▶ [EXERCISE AIM]: What lines in the data hold the string "trans"? Show them.

▶ [INFORMATION]:

►

-- ==== Sys2Proof/Proofs/Tick.lean ====
section
/-! PROOFS. Metering taken slot by slot (R35, R36), the decisecond tick and the statement `TickTaken`. -/
set_option Elab.async false
namespace Sys2Proof.Machine

/-! ### Metering with no milestone entry enabled (R35, R36) -/

/-- A party after a metering event of the store: a METERING one grown and stepped, any other as it was. -/
def State.metered (s : State) (grow : Party → Party) (p : Party) : Party :=
  if p.state = .metering then s.stepped (grow p) else p

theorem meterParty_of_off {s : State} (h : s.milestonesOff = true) (q : Quantity) (grow : Party → Party) (i : Fin 4) :
    meterParty q grow s i = s.setParty i (s.metered grow (s.party i)) := by
  have hset : ∀ p, (s.setParty i p).milestonesOff = true := fun p => h
  unfold meterParty State.metered
  by_cases hm : (s.party i).state = .metering
  · simp only [hm, if_true, runPass_of_off (hset _), ite_self]
  · simp only [hm, if_false, State.setParty_self]

theorem meterEach_fst (q : Quantity) (grow : State → Party → Party) (is : List (Fin 4)) (r : State × Bool × Bool) :
    (meterEach q grow is r).1 = is.foldl (fun s i => meterParty q (grow s) s i) r.1 := by
  induction is generalizing r with
  | nil => rfl
  | cons i is ih => exact ih _

/-- A metering event leaves every party that is not METERING. -/
theorem meterAll_party {s : State} {i : Fin 4} (h : (s.party i).state ≠ .metering) (q : Quantity) (grow : State → Party → Party) :
    (meterAll q grow s).party i = s.party i := by
  rw [State.party, meterAll, showViews_fare, meterEach_fst]
  refine foldl_slots_party (fun t j => ?_) (fun t k hk => meterParty_party_other q _ t k hk) fun t ht hp => ?_
  · exact meterParty_tariff q (grow t) t j
  · rw [meterParty_of_not_metering q _ t i (by rw [hp]; exact h), hp]

theorem showViews_port_c (c p : Bool) (s : State) :
    (showViews c p s).port .c = if c && s.isUp .c then (s.port .c).placed (plainFrame .fareView (4 :: consoleRecords s)) else s.port .c := by
  have hpassenger : ∀ t : State, (if p then showPassenger t else t).port .c = t.port .c := fun t => by
    cases p
    · rfl
    · exact showPassenger_port_other _ _ (by decide)
  rw [showViews, hpassenger]
  cases c
  · rfl
  · simp only [if_true, Bool.true_and]
    exact showConsole_port_c s

section off
variable {s : State} (h : s.milestonesOff = true) {grow : State → Party → Party} (hgrow : ∀ t, t.tariff = s.tariff → grow t = grow s)
include h hgrow

/-- With no entry enabled a metering event is the parties' growth alone. -/
theorem meterEach_of_off (q : Quantity) (c p : Bool) : (meterEach q grow slots (s, c, p)).1 = s.withParties (s.metered (grow s)) := by
  rw [meterEach_fst]
  refine foldl_slots_withParties fun t i ht hm => ?_
  rw [meterParty_of_off ((State.milestonesOff_congr hm).trans h), hgrow t ht]
  simp only [State.metered, State.stepped_congr ht]

/-- What the event shows toward C: whether a slot's display has changed. -/
theorem meterEach_shown (q : Quantity) (c p : Bool) :
    (meterEach q grow slots (s, c, p)).2.1 =
      (c || slots.any fun i => (s.party i).display != (s.metered (grow s) (s.party i)).display) := by
  have hone : ∀ (t : State) (i : Fin 4), t.tariff = s.tariff → t.party i = s.party i →
      (meteringChanges (grow t) t i).1 = ((s.party i).display != (s.metered (grow s) (s.party i)).display) := by
    intro t i ht hp
    simp only [meteringChanges, hp, hgrow t ht, State.stepped_congr ht, State.metered]
    by_cases hm : (s.party i).state = .metering
    · simp [hm, bne_comm]
    · simp [hm]
  have hall : ∀ (is : List (Fin 4)) (t : State) (c p : Bool), is.Nodup → t.tariff = s.tariff → t.milestone = s.milestone →
      (∀ i ∈ is, t.party i = s.party i) → (meterEach q grow is (t, c, p)).2.1 =
        (c || is.any fun i => (s.party i).display != (s.metered (grow s) (s.party i)).display) := by
    intro is
    induction is with
    | nil => simp [meterEach]
    | cons i is ih =>
      intro t c p hnodup ht hm hp
      obtain ⟨hi, hnodup⟩ := List.nodup_cons.mp hnodup
      have hstep := meterParty_of_off ((State.milestonesOff_congr hm).trans h) q (grow t) i
      rw [meterEach, ih _ _ _ hnodup (by rw [hstep]; exact ht) (by rw [hstep]; exact hm), hone t i ht (hp i (by simp)), List.any_cons, Bool.or_assoc]
      intro j hj
      rw [hstep, State.party_setParty_other _ _ _ _ (ne_of_mem_of_not_mem hj hi)]
      exact hp j (by simp [hj])
  exact hall slots s c p (by decide) rfl rfl fun _ _ => rfl

theorem meterAll_fare_of_off (q : Quantity) : (meterAll q grow s).fare = (s.withParties (s.metered (grow s))).fare := by
  rw [meterAll, showViews_fare, meterEach_of_off h hgrow]

theorem meterAll_milestone_of_off (q : Quantity) : (meterAll q grow s).milestone = s.milestone := by
  rw [meterAll, showViews_milestone, meterEach_of_off h hgrow]
  rfl

theorem meterAll_request_of_off (q : Quantity) : (meterAll q grow s).request = s.request := by
  rw [meterAll, showViews_request, meterEach_of_off h hgrow]
  rfl

theorem meterAll_party_of_off (q : Quantity) (i : Fin 4) : (meterAll q grow s).party i = s.metered (grow s) (s.party i) := by
  rw [State.party, meterAll_fare_of_off h hgrow]
  exact s.party_withParties _ i

/-- One FARE_VIEW shows C every slot the event changed. -/
theorem meterAll_port_c_of_off (q : Quantity) : (meterAll q grow s).port .c = (s.port .c).shownConsole s (meterAll q grow s) := by
  have hfare := meterAll_fare_of_off h hgrow q
  have hparty := meterAll_party_of_off h hgrow q
  have hrecords : consoleRecords (meterAll q grow s) = consoleRecords (s.withParties (s.metered (grow s))) := by
    simp only [consoleRecords, State.party, hfare]
  have hshown := meterEach_shown h hgrow q false false
  rw [PortState.shownConsole, hrecords]
  simp only [hparty]
  rw [meterAll, showViews_port_c, hshown, meterEach_of_off h hgrow, Bool.false_or, Bool.and_comm]
  rfl

end off

/-! ### The clock and the band at a tick (R13, R15) -/

/-- The clock counts deciseconds through the days, and is valid again at none of them once it has come round to day 0. -/
theorem Stamp.advance_counts {t : Stamp} (hday : t.day ≤ 65535) (hds : t.ds < 864000) :
    t.advance.ds < 864000 ∧ t.advance.day ≤ 65535
      ∧ t.advance.day * 864000 + t.advance.ds = (t.day * 864000 + t.ds + 1) % (65536 * 864000)
      ∧ t.advance.valid = (t.valid && decide (0 < t.advance.day * 864000 + t.advance.ds)) := by
  have hlength : Config.dayLength = 864000 := rfl
  unfold Stamp.advance
  split
  · refine ⟨by simp only; omega, hday, by simp only; omega, ?_⟩
    have hpos : 0 < t.day * 864000 + (t.ds + 1) := by omega
    simp [hpos]
  · split
    · refine ⟨by simp, by simp only; omega, by simp only; omega, ?_⟩
      have hpos : 0 < (t.day + 1) * 864000 + 0 := by omega
      simp
    · exact ⟨by simp, by simp, by simp only; omega, by simp⟩

/-- The band after the minute boundary a clock may stand at (R15). -/
def TariffStore.bandAtMinute (x : TariffStore) : Option Nat :=
  if x.clock.ds % 600 = 0 then bandAt x.inForce x.clock else x.band

theorem minuteBoundary_eq (s : State) :
    minuteBoundary s = if s.tariff.bandAtMinute = s.tariff.band then s else changeBand s.tariff.bandAtMinute s := by
  unfold minuteBoundary TariffStore.bandAtMinute Stamp.atMinute evaluateBand
  by_cases h : s.tariff.clock.ds % 600 = 0
  · simp [h]
  · simp [h]

theorem minuteBoundary_tariff (s : State) : (minuteBoundary s).tariff = { s.tariff with band := s.tariff.bandAtMinute } := by
  rw [minuteBoundary_eq]
  split
  · rename_i h
    rw [h]
  · rw [changeBand_tariff]

theorem minuteBoundary_of_held {s : State} (h : s.tariff.bandAtMinute = s.tariff.band) : minuteBoundary s = s := by
  rw [minuteBoundary_eq, if_pos h]

theorem minuteBoundary_of_moved {s : State} (h : s.tariff.bandAtMinute ≠ s.tariff.band) : minuteBoundary s = changeBand s.tariff.bandAtMinute s := by
  rw [minuteBoundary_eq, if_neg h]

/-- A party after the minute boundary, where the change of the band does not meter it. -/
def State.bandFollower (s : State) (p : Party) : Party :=
  if s.tariff.bandAtMinute ≠ s.tariff.band then s.following s.tariff.bandAtMinute p else p

theorem minuteBoundary_party {s : State} {i : Fin 4} (h : (s.party i).state ≠ .metering) : (minuteBoundary s).party i = s.bandFollower (s.party i) := by
  unfold State.bandFollower
  split
  · rw [minuteBoundary_of_moved ‹_›, changeBand_party (.inl h)]
  · rw [minuteBoundary_of_held (not_not.mp ‹_›)]

/-- The minute boundary with no entry enabled: the parties, what is told, and the chime. -/
theorem minuteBoundary_of_off {s : State} (h : s.milestonesOff = true) :
    (∀ i, (minuteBoundary s).party i = s.bandFollower (s.party i))
      ∧ (minuteBoundary s).intercom = (if s.tariff.bandAtMinute ≠ s.tariff.band then s.bandChimed else s.intercom)
      ∧ (minuteBoundary s).request =
          (if s.tariff.bandAtMinute ≠ s.tariff.band then { s.request with seqC := nextSeq s.request.seqC } else s.request)
      ∧ (minuteBoundary s).port .c =
          (if s.tariff.bandAtMinute ≠ s.tariff.band then s.bandNoticed s.tariff.bandAtMinute (s.port .c) else s.port .c).shownConsole s
            (minuteBoundary s) := by
  unfold State.bandFollower
  by_cases hmoved : s.tariff.bandAtMinute ≠ s.tariff.band
  · obtain ⟨-, hchanged⟩ := changeBand_tookBand s hmoved
    obtain ⟨hintercom, -, hoff⟩ := hchanged hmoved
    obtain ⟨hparty, hrequest, hc, -⟩ := hoff h
    simp only [hmoved, ne_eq, not_false_eq_true, if_true, minuteBoundary_of_moved hmoved]
    exact ⟨hparty, hintercom, hrequest, hc⟩
  · have hsame := minuteBoundary_of_held (not_not.mp hmoved)
    rw [hsame]
    exact ⟨fun _ => by rw [if_neg hmoved], by rw [if_neg hmoved], by rw [if_neg hmoved],
      by rw [if_neg hmoved, PortState.shownConsole_same _ rfl]⟩

theorem minuteBoundary_off {s : State} (h : s.milestonesOff = true) : (minuteBoundary s).milestonesOff = true := by
  unfold minuteBoundary
  split
  · exact evaluateBand_off h
  · exact h

/-! ### The tick (R13, R36, R104) -/

/-- A party after a tick at the fare engine. -/
def State.ticked (s : State) (p : Party) : Party :=
  s.metered (Party.grownByTick s) p

theorem State.timeThreshold_congr {s t : State} (h : t.tariff.inForce = s.tariff.inForce) (p : Party) : t.timeThreshold p = s.timeThreshold p := by
  simp only [timeThreshold, tariffAt, h]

◄

▶ [EXERCISE ANSWER]:
  rw [meterParty_of_off ((State.milestonesOff_congr hm).trans h), hgrow t ht]
      have hstep := meterParty_of_off ((State.milestonesOff_congr hm).trans h) q (grow t) i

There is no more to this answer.